-- ==== Sys2Proof/WellFormed.lean ====
section
/-! DEFINITION. What is well formed: the words that are instructions, by the opcode map of
30_encoding.md R64 written as the spec writes it (a match and a mask for each row), and the ROM images
the block accepts (70_reset_and_hazards.md R205).

A term of `Instr` needs no check of its own: each operand's type is as wide as its field (R61). The
decoder (Decode.lean) does not use this map: it dispatches on the fields, and that the two agree is a
statement about the model. -/

namespace Sys2Proof

/-- One row of the opcode map: the instruction's mnemonic, the fixed bits and where they stand. -/
structure OpcodeRow where
  mnemonic : String
  pattern : Word
  mask : Word
  deriving DecidableEq, Repr

/-- "A word selects the instruction of the row with (w AND mask) == match" (R64). -/
def OpcodeRow.selects (row : OpcodeRow) (w : Word) : Bool :=
  w &&& row.mask == row.pattern

/-- The rows of families 0 to 7 (R64). -/
def opcodeRows0to7 : List OpcodeRow :=
  [⟨"CLS", 0x00E0, 0xFFFF⟩, ⟨"RET", 0x00EE, 0xFFFF⟩, ⟨"JP_addr", 0x1000, 0xF000⟩,
   ⟨"CALL_addr", 0x2000, 0xF000⟩, ⟨"SE_Vx__byte", 0x3000, 0xF000⟩, ⟨"SNE_Vx__byte", 0x4000, 0xF000⟩,
   ⟨"SE_Vx__Vy", 0x5000, 0xF00F⟩, ⟨"LD_Vx__byte", 0x6000, 0xF000⟩, ⟨"ADD_Vx__byte", 0x7000, 0xF000⟩]

/-- The rows of families 8 and 9 (R64). -/
def opcodeRows8to9 : List OpcodeRow :=
  [⟨"LD_Vx__Vy", 0x8000, 0xF00F⟩, ⟨"OR_Vx__Vy", 0x8001, 0xF00F⟩, ⟨"AND_Vx__Vy", 0x8002, 0xF00F⟩,
   ⟨"XOR_Vx__Vy", 0x8003, 0xF00F⟩, ⟨"ADD_Vx__Vy", 0x8004, 0xF00F⟩, ⟨"SUB_Vx__Vy", 0x8005, 0xF00F⟩,
   ⟨"SHR_Vx__Vy", 0x8006, 0xF00F⟩, ⟨"SUBN_Vx__Vy", 0x8007, 0xF00F⟩, ⟨"SHL_Vx__Vy", 0x800E, 0xF00F⟩,
   ⟨"SNE_Vx__Vy", 0x9000, 0xF00F⟩]

/-- The rows of families A to E (R64). -/
def opcodeRowsAtoE : List OpcodeRow :=
  [⟨"LD_I__addr", 0xA000, 0xF000⟩, ⟨"JP_V0__addr", 0xB000, 0xF000⟩, ⟨"RND_Vx__byte", 0xC000, 0xF000⟩,
   ⟨"DRW_Vx__Vy__nibble", 0xD000, 0xF000⟩, ⟨"SKP_Vx", 0xE09E, 0xF0FF⟩, ⟨"SKNP_Vx", 0xE0A1, 0xF0FF⟩]

/-- The rows of family F (R64). -/
def opcodeRowsF : List OpcodeRow :=
  [⟨"LD_Vx__DT", 0xF007, 0xF0FF⟩, ⟨"LD_Vx__K", 0xF00A, 0xF0FF⟩, ⟨"LD_DT__Vx", 0xF015, 0xF0FF⟩,
   ⟨"LD_ST__Vx", 0xF018, 0xF0FF⟩, ⟨"ADD_I__Vx", 0xF01E, 0xF0FF⟩, ⟨"LD_F__Vx", 0xF029, 0xF0FF⟩,
   ⟨"LD_B__Vx", 0xF033, 0xF0FF⟩, ⟨"LD__I___Vx", 0xF055, 0xF0FF⟩, ⟨"LD_Vx___I", 0xF065, 0xF0FF⟩]

/-- The complete opcode map: the 34 rows of R64. -/
def opcodeRows : List OpcodeRow :=
  opcodeRows0to7 ++ opcodeRows8to9 ++ opcodeRowsAtoE ++ opcodeRowsF

/-- A word is well formed when it is one of the 34 instructions: some row selects it (R64, R66). -/
def wellFormedWord (w : Word) : Bool :=
  opcodeRows.any fun row => row.selects w

/-- The longest ROM: 0x1000 - 0x200 = 0xE00 bytes (00_scope.md R5). -/
def maxRomLength : Nat := 0xE00

/-- A ROM image is well formed when it fits between 0x200 and the end of memory (R205). -/
def wellFormedRom (bytes : List Byte) : Bool :=
  decide (bytes.length ≤ maxRomLength)

end Sys2Proof
end

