-- ==== Sys2Proof/Tests/Slice0.lean ====
section
/-! SUPPORT. The model's own tests: the checks of WellFormed on ill-formed terms, the words of
30_encoding.md R64 written out and decoded, one or two steps' results for each instruction, and for each
statement with hypotheses a witness that meets them. Expected results are those of 95_test_vectors.md,
whose numbers stand in the comments, or are worked out by hand from the rule named. -/

namespace Sys2Proof.Tests

open Sys2Proof.Machine

-- one theorem at a time: a thread for each of the many small kernel evaluations would exhaust memory
set_option Elab.async false

/-! ## Helpers -/

/-- The reset state with one host turn: no tick due, no key, the random byte 0xA7. -/
def base : State := { State.reset with hostQueue := [⟨0, none, 0xA7⟩] }

/-- `base` with some general registers set. -/
def regs (l : List (Reg × Byte)) : State := l.foldl (fun s p => s.setV p.1 p.2) base

/-- A state with some bytes of memory from an address on. -/
def store (a : Nat) (bs : List Byte) (s : State) : State := s.setMem (s.mem.writeAll s.fontGlyphs a bs)

/-- A state with some pixels on. -/
def lit (ps : List Pixel) (s : State) : State :=
  { s with vid := ps.foldl (fun v p => v.set p.val true) s.vid }

/-- A state whose host gives a key in the next step. -/
def pressing (k : Key) (s : State) : State := { s with hostQueue := [⟨0, some k, 0x00⟩] }

/-- One step with a word at PC. -/
def run (w : Word) (s : State) : Outcome := step (s.placeWord w)

/-- The outcome is a next state that meets a test. -/
def gives (o : Outcome) (p : State → Bool) : Bool :=
  match o with
  | .next t => p t
  | .fault _ => false
  | .refused _ => false

/-- The outcome is a given fault. -/
def faults (o : Outcome) (e : Fault) : Bool :=
  match o with
  | .next _ => false
  | .fault e' => e' == e
  | .refused _ => false

/-- Some pixels are on and some others are off. -/
def shows (on off : List Pixel) (s : State) : Bool :=
  (on.all fun p => s.vid[p.val]) && off.all fun p => !s.vid[p.val]

/-- The instruction a word decodes to. -/
def decoded (w : Word) : Option Instr :=
  match decodeWord w with
  | .ok i => some i
  | .error _ => none

/-- The instruction at PC is `i` and a step transaction completes. -/
def completes (key : Option Key) (i : Instr) (s : State) : Bool :=
  (match fetchWord s.fontGlyphs s.mem s.pc.toNat with
    | .ok w => w == encode i
    | .error _ => false) &&
  gives (stepTransaction key 0x00 s) fun _ => true

/-- `exec` of an instruction completes. -/
def executes (i : Instr) (s : State) : Bool :=
  gives (exec i s) fun _ => true

/-- What `completes` says. -/
theorem completes_spec {key : Option Key} {i : Instr} {s : State} (h : completes key i s = true) :
    fetchWord s.fontGlyphs s.mem s.pc.toNat = .ok (encode i) ∧ ∃ t, stepTransaction key 0x00 s = .next t := by
  unfold completes gives at h
  rw [Bool.and_eq_true] at h
  constructor
  · revert h
    cases fetchWord s.fontGlyphs s.mem s.pc.toNat <;> simp
    tauto
  · revert h
    cases stepTransaction key 0x00 s <;> simp

/-- What `executes` says. -/
theorem executes_spec {i : Instr} {s : State} (h : executes i s = true) : ∃ t, exec i s = .next t := by
  unfold executes gives at h
  revert h
  cases exec i s <;> simp

/-- What `gives` says. -/
theorem gives_spec {o : Outcome} {p : State → Bool} (h : gives o p = true) :
    ∃ t, o = .next t ∧ p t = true := by
  unfold gives at h
  revert h
  cases o <;> simp
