-- ==== Sys2Proof/Certificates/Slice0/Obligations.lean ====
section
/-! DEFINITION. The statements for the provers. Each docstring names the rule of the spec it formalises. -/

open Sys2Proof
open Sys2Proof.Machine

/-! ### Encoding -/

/-- 30_encoding.md R80, R81: decode and encode agree both ways, for every word and every command, so no bit of a command word is
dropped and no word has two meanings. -/
def Obligations.DecodeExactlyInvertsEncode : Prop :=
  ∀ (w : Word) (i : Instr), decode w = .command i ↔ i.wf = true ∧ encode i = w

/-- R81: NOP, ENCRYPT and DECRYPT are the words 0, 1 and 2, SRST is every word with bit 31 set, and every other word is ILLEGAL,
by its value and by its fields. -/
def Obligations.EveryWordHasItsCommandClass : Prop :=
  ∀ w : Word,
    (decode w = .command .nop ↔ w = 0) ∧
    (decode w = .command .encrypt ↔ w = 1) ∧
    (decode w = .command .decrypt ↔ w = 2) ∧
    ((∃ ignored, decode w = .command (.srst ignored)) ↔ w.getLsbD 31 = true) ∧
    ((∃ why, decode w = .illegal why) ↔ 3 ≤ w.toNat ∧ w.toNat < 2 ^ 31) ∧
    ((∃ why, decode w = .illegal why) ↔
      w.getLsbD 31 = false ∧ (w.extractLsb' 2 29 ≠ 0 ∨ w.extractLsb' 0 2 = 3))

/-- R83: the rows of the opcode map select the commands by mask and match, and no word lies in two rows. -/
def Obligations.OpcodeRowsSelectTheirCommands : Prop :=
  ∀ (w : Word) (i : Instr),
    (w &&& rowMask i = rowMatch i ↔ ∃ j, decode w = .command j ∧ rowMatch j = rowMatch i ∧ rowMask j = rowMask i) ∧
    (∀ j, w &&& rowMask i = rowMatch i → w &&& rowMask j = rowMatch j → rowMatch i = rowMatch j) ∧
    ((i = .nop → rowMatch i = 0x00000000 ∧ rowMask i = 0xFFFFFFFF) ∧
      (i = .encrypt → rowMatch i = 0x00000001 ∧ rowMask i = 0xFFFFFFFF) ∧
      (i = .decrypt → rowMatch i = 0x00000002 ∧ rowMask i = 0xFFFFFFFF) ∧
      (∀ ignored, i = .srst ignored → rowMatch i = 0x80000000 ∧ rowMask i = 0x80000000))

/-- R81, words written out from the field table of R80. -/
def Obligations.WrittenOutWordsDecode : Prop :=
  decode 0x00000000 = .command .nop ∧
  decode 0x00000001 = .command .encrypt ∧
  decode 0x00000002 = .command .decrypt ∧
  decode 0x80000000 = .command (.srst 0) ∧
  decode 0x80000003 = .command (.srst 3) ∧
  decode 0x00000003 = .illegal .reservedOp ∧
  decode 0x00000005 = .illegal .reservedBits

/-! ### Reset -/

/-- 10_state.md R36, both columns: what power-on reset and SRST leave, from every state and in the reference configuration.
Nothing is said of the unspecified values. -/
def Obligations.ResetsLeaveTheValuesOfTheTable : Prop :=
  (∀ s : State, s.nextTurn = .powerOn →
    ∃ t, step s = .next t ∧ t.phase = .idle ∧ t.status = 0 ∧ t.fcode = .none ∧ t.done = false ∧ t.werr = false ∧ t.len = 0 ∧
      (∀ i : Fin 4, t.key[i] = 0) ∧ t.cap = BitVec.ofNat 32 s.params.nmax) ∧
  (∀ (s : State) (ignored : BitVec 31),
    ∃ t, exec (.srst ignored) s = .next t ∧ t.phase = .idle ∧ t.status = 0 ∧ t.fcode = .none ∧ t.done = false ∧
      t.werr = false ∧ t.len = 0 ∧ (∀ i : Fin 4, t.key[i] = 0) ∧ t.cap = BitVec.ofNat 32 s.params.nmax ∧
      (∀ i, t.blockWord i = s.blockWord i)) ∧
  (State.reset.phase = .idle ∧ State.reset.status = 0 ∧ State.reset.len = 0 ∧ (∀ i : Fin 4, State.reset.key[i] = 0) ∧
    State.reset.cap = 1024)

/-- The invariant holds after reset. -/
def Obligations.ResetStateMeetsTheInvariant : Prop := State.reset.Inv

/-- Every step keeps the invariant: the bounds of R31, R25, R143, the sum schedules of R110 and R116, the neighbour carries of R111
and R117, and the canonical form of the buffer. -/
def Obligations.EveryStepKeepsTheInvariant : Prop :=
  ∀ s t : State, s.Inv → step s = .next t → t.Inv
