theorem SeqTwin.of_notBusy {s : State} (hb : s.busy = false) (q : Sequencer) : SeqTwin s { s with seq := q } where
  eq := rfl
  enc h := by rw [(State.busy_iff s).2 (.inl h)] at hb; cases hb
  dec h := by rw [(State.busy_iff s).2 (.inr h)] at hb; cases hb

/-- In ENC a state and its twin differ in Y alone. -/
theorem SeqTwin.of_enc {s : State} (hp : s.phase = .enc) (y : Word) :
    SeqTwin s { s with seq := { s.seq with y := y } } where
  eq := rfl
  enc _ := rfl
  dec h := by rw [hp] at h; cases h

/-- In DEC a state and its twin differ in Z alone. -/
theorem SeqTwin.of_dec {s : State} (hp : s.phase = .dec) (z : Word) :
    SeqTwin s { s with seq := { s.seq with z := z } } where
  eq := rfl
  enc h := by rw [hp] at h; cases h
  dec _ := rfl

theorem NextTwins.of_twin {t t' : State} (h : SeqTwin t t') : NextTwins (.next t) (.next t') := ⟨t, t', rfl, rfl, h⟩

theorem NextTwins.refl (t : State) : NextTwins (.next t) (.next t) := .of_twin (.refl t)

section Twins
variable {s u : State} (h : SeqTwin s u)
include h

/-- What is no sequencer register is the same in a twin. -/
theorem SeqTwin.field_eq {α : Type} (f : State → α) (hf : ∀ v q, f { v with seq := q } = f v) : f u = f s := by
  rw [h.eq, hf]

/-- An update that neither reads nor writes the sequencer registers and keeps PHASE keeps twins. -/
theorem SeqTwin.map (f : State → State) (hf : ∀ v q, f { v with seq := q } = { f v with seq := q })
    (hseq : ∀ v, (f v).seq = v.seq) (hphase : ∀ v, (f v).phase = v.phase) : SeqTwin (f s) (f u) where
  eq := by rw [hseq u, ← hf, ← h.eq]
  enc hp := by rw [hseq, hseq]; exact h.enc (by rw [← hphase, hp])
  dec hp := by rw [hseq, hseq]; exact h.dec (by rw [← hphase, hp])

theorem SeqTwin.popTurn : SeqTwin s.popTurn u.popTurn :=
  h.map State.popTurn (fun _ _ => rfl) (fun _ => rfl) (fun _ => rfl)

theorem SeqTwin.issued : SeqTwin s.issued u.issued :=
  h.map State.issued (fun _ _ => rfl) (fun _ => rfl) (fun _ => rfl)

theorem SeqTwin.respond (a : Answer) : SeqTwin (s.respond a) (u.respond a) :=
  h.map (State.respond a) (fun _ _ => rfl) (fun _ => rfl) (fun _ => rfl)

theorem SeqTwin.dropWrite : SeqTwin s.dropWrite u.dropWrite :=
  h.map State.dropWrite (fun _ _ => rfl) (fun _ => rfl) (fun _ => rfl)

theorem SeqTwin.storeRegion (g : Region) (n : Size) (v : Word) : SeqTwin (storeRegion g n v s) (storeRegion g n v u) :=
  h.map (Machine.storeRegion g n v) (fun _ _ => by cases g <;> rfl) (fun _ => by cases g <;> rfl)
    (fun _ => by cases g <;> rfl)

theorem SeqTwin.phase_eq : u.phase = s.phase := h.field_eq State.phase fun _ _ => rfl

theorem SeqTwin.busy_eq : u.busy = s.busy := h.field_eq State.busy fun _ _ => rfl

theorem SeqTwin.params_eq : u.params = s.params := h.field_eq State.params fun _ _ => rfl

/-! ### Commands -/

theorem SeqTwin.powerOn_eq : u.powerOn = s.powerOn := h.field_eq State.powerOn fun _ _ => rfl

theorem SeqTwin.softReset_eq : u.softReset = s.softReset := h.field_eq State.softReset fun _ _ => rfl

theorem SeqTwin.raiseFault (c : FaultCode) : SeqTwin (s.raiseFault c) (u.raiseFault c) := by
  rw [h.eq]; exact .of_notBusy rfl u.seq

theorem SeqTwin.acceptEncrypt : SeqTwin s.acceptEncrypt u.acceptEncrypt := by
  rw [h.eq]; exact .of_enc rfl u.seq.y

theorem SeqTwin.acceptDecrypt : SeqTwin s.acceptDecrypt u.acceptDecrypt := by
  rw [h.eq]; exact .of_dec rfl u.seq.z

theorem SeqTwin.checkThen {accept : State → State} (ha : SeqTwin (accept s) (accept u)) :
    SeqTwin (s.checkThen accept) (u.checkThen accept) := by
  have hl : checkLen u.params u.len = checkLen s.params s.len :=
    h.field_eq (fun v => checkLen v.params v.len) fun _ _ => rfl
  unfold State.checkThen
  rw [hl]
  split
  · exact ha
  · exact h.raiseFault _

theorem SeqTwin.acceptInIdle {accept : State → State} (ha : SeqTwin (accept s) (accept u)) :
    SeqTwin (s.acceptInIdle accept) (u.acceptInIdle accept) := by
  unfold State.acceptInIdle
  rw [h.phase_eq]
  cases s.phase with
  | idle => exact ha
  | enc | dec => exact h.dropWrite
  | faulted => exact h

theorem SeqTwin.command (w : Word) : NextTwins (command w s) (command w u) := by
  rcases decode_cases w with ⟨-, d⟩ | ⟨-, d⟩ | ⟨-, d⟩ | ⟨-, d⟩ | ⟨-, -, why, d⟩
  · simp only [Machine.command, d, exec, execSrst, h.softReset_eq]; exact .refl _
  · simp only [Machine.command, d, exec, execNop]; exact .of_twin (h.acceptInIdle h)
  · simp only [Machine.command, d, exec, execEncrypt]; exact .of_twin (h.acceptInIdle (h.checkThen h.acceptEncrypt))
  · simp only [Machine.command, d, exec, execDecrypt]; exact .of_twin (h.acceptInIdle (h.checkThen h.acceptDecrypt))
  · simp only [Machine.command, d, illegalCommand]; exact .of_twin (h.acceptInIdle (h.raiseFault _))

/-! ### The bus -/

/-- A read answers twins alike: no register of the map is a sequencer register (R51, R55). -/
theorem SeqTwin.memRead (a : BitVec 32) (n : Size) :
    (memRead a n u).1 = (memRead a n s).1 ∧ SeqTwin (memRead a n s).2 (memRead a n u).2 := by
  have hstatus : u.status = s.status := h.field_eq State.status fun _ _ => rfl
  have hlen : u.len = s.len := h.field_eq State.len fun _ _ => rfl
  have hcap : u.cap = s.cap := h.field_eq State.cap fun _ _ => rfl
  have hkey : u.key = s.key := h.field_eq State.key fun _ _ => rfl
  have hbyte : u.blockByte = s.blockByte := h.field_eq State.blockByte fun _ _ => rfl
  have hdraws : u.draws = s.draws := h.field_eq State.draws fun _ _ => rfl
  have hcount : SeqTwin { s with draws := s.draws + 1 } { u with draws := u.draws + 1 } :=
    h.map (fun v => { v with draws := v.draws + 1 }) (fun _ _ => rfl) (fun _ => rfl) (fun _ => rfl)
  rw [h.params_eq, hlen, hkey, hdraws] at hcount
  unfold Machine.memRead
  rw [h.params_eq, h.busy_eq, hstatus, hlen, hcap, hkey, hbyte, hdraws]
  split
  case h_7 =>
    split
    · exact ⟨rfl, hcount⟩
    · exact ⟨rfl, h⟩
  all_goals exact ⟨rfl, h⟩

theorem SeqTwin.memWrite (a : BitVec 32) (n : Size) (v : Word) : NextTwins (memWrite a n v s) (memWrite a n v u) := by
  unfold Machine.memWrite
  rw [h.params_eq, h.busy_eq]
  split
  · exact .of_twin (h.respond _)
  · obtain ⟨t, t', e, e', ht⟩ := h.command v
    rw [e, e']; exact .of_twin (ht.respond _)
  · split
    · exact .of_twin (h.dropWrite.respond _)
    · exact .of_twin ((h.storeRegion _ n v).respond _)

theorem SeqTwin.hostOp (op : HostOp) : NextTwins (hostOp op s) (hostOp op u) := by
  cases op with
  | read a n =>
    obtain ⟨ha, ht⟩ := h.memRead a n
    simp only [Machine.hostOp, ha]
    exact .of_twin (ht.respond _)
  | write a n v => exact h.memWrite a n v
  | poll off mask val =>
    obtain ⟨ha, ht⟩ := h.memRead off .word
    simp only [Machine.hostOp, ha]
    split
    · exact .of_twin (ht.respond _)
    · exact .of_twin ((ht.respond _).map (fun v => { v with host := .poll off mask val :: v.host }) (fun _ _ => rfl)
        (fun _ => rfl) (fun _ => rfl))

/-! ### The engine -/

/-- While a command runs a twin has the same operands, sum and indices. -/
theorem SeqTwin.operands (hb : s.busy = true) :
    u.seq.n = s.seq.n ∧ u.seq.rounds = s.seq.rounds ∧ u.seq.sum = s.seq.sum ∧ u.seq.r = s.seq.r ∧
      u.seq.cyc = s.seq.cyc := by
  rcases (State.busy_iff s).1 hb with hp | hp
  · rw [h.enc hp]; exact ⟨rfl, rfl, rfl, rfl, rfl⟩
  · rw [h.dec hp]; exact ⟨rfl, rfl, rfl, rfl, rfl⟩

__________________________________________________

TASK TO CARRY OUT: A word-for-word copy of the entries, from the first line through the line containing "the block accepts", is the whole answer.

TASK ANSWER:
-- ==== Sys2Proof/WellFormed.lean ====
section
/-! DEFINITION. What is well formed: the words that are instructions, by the opcode map of
30_encoding.md R64 written as the spec writes it (a match and a mask for each row), and the ROM images
the block accepts (70_reset_and_hazards.md R205).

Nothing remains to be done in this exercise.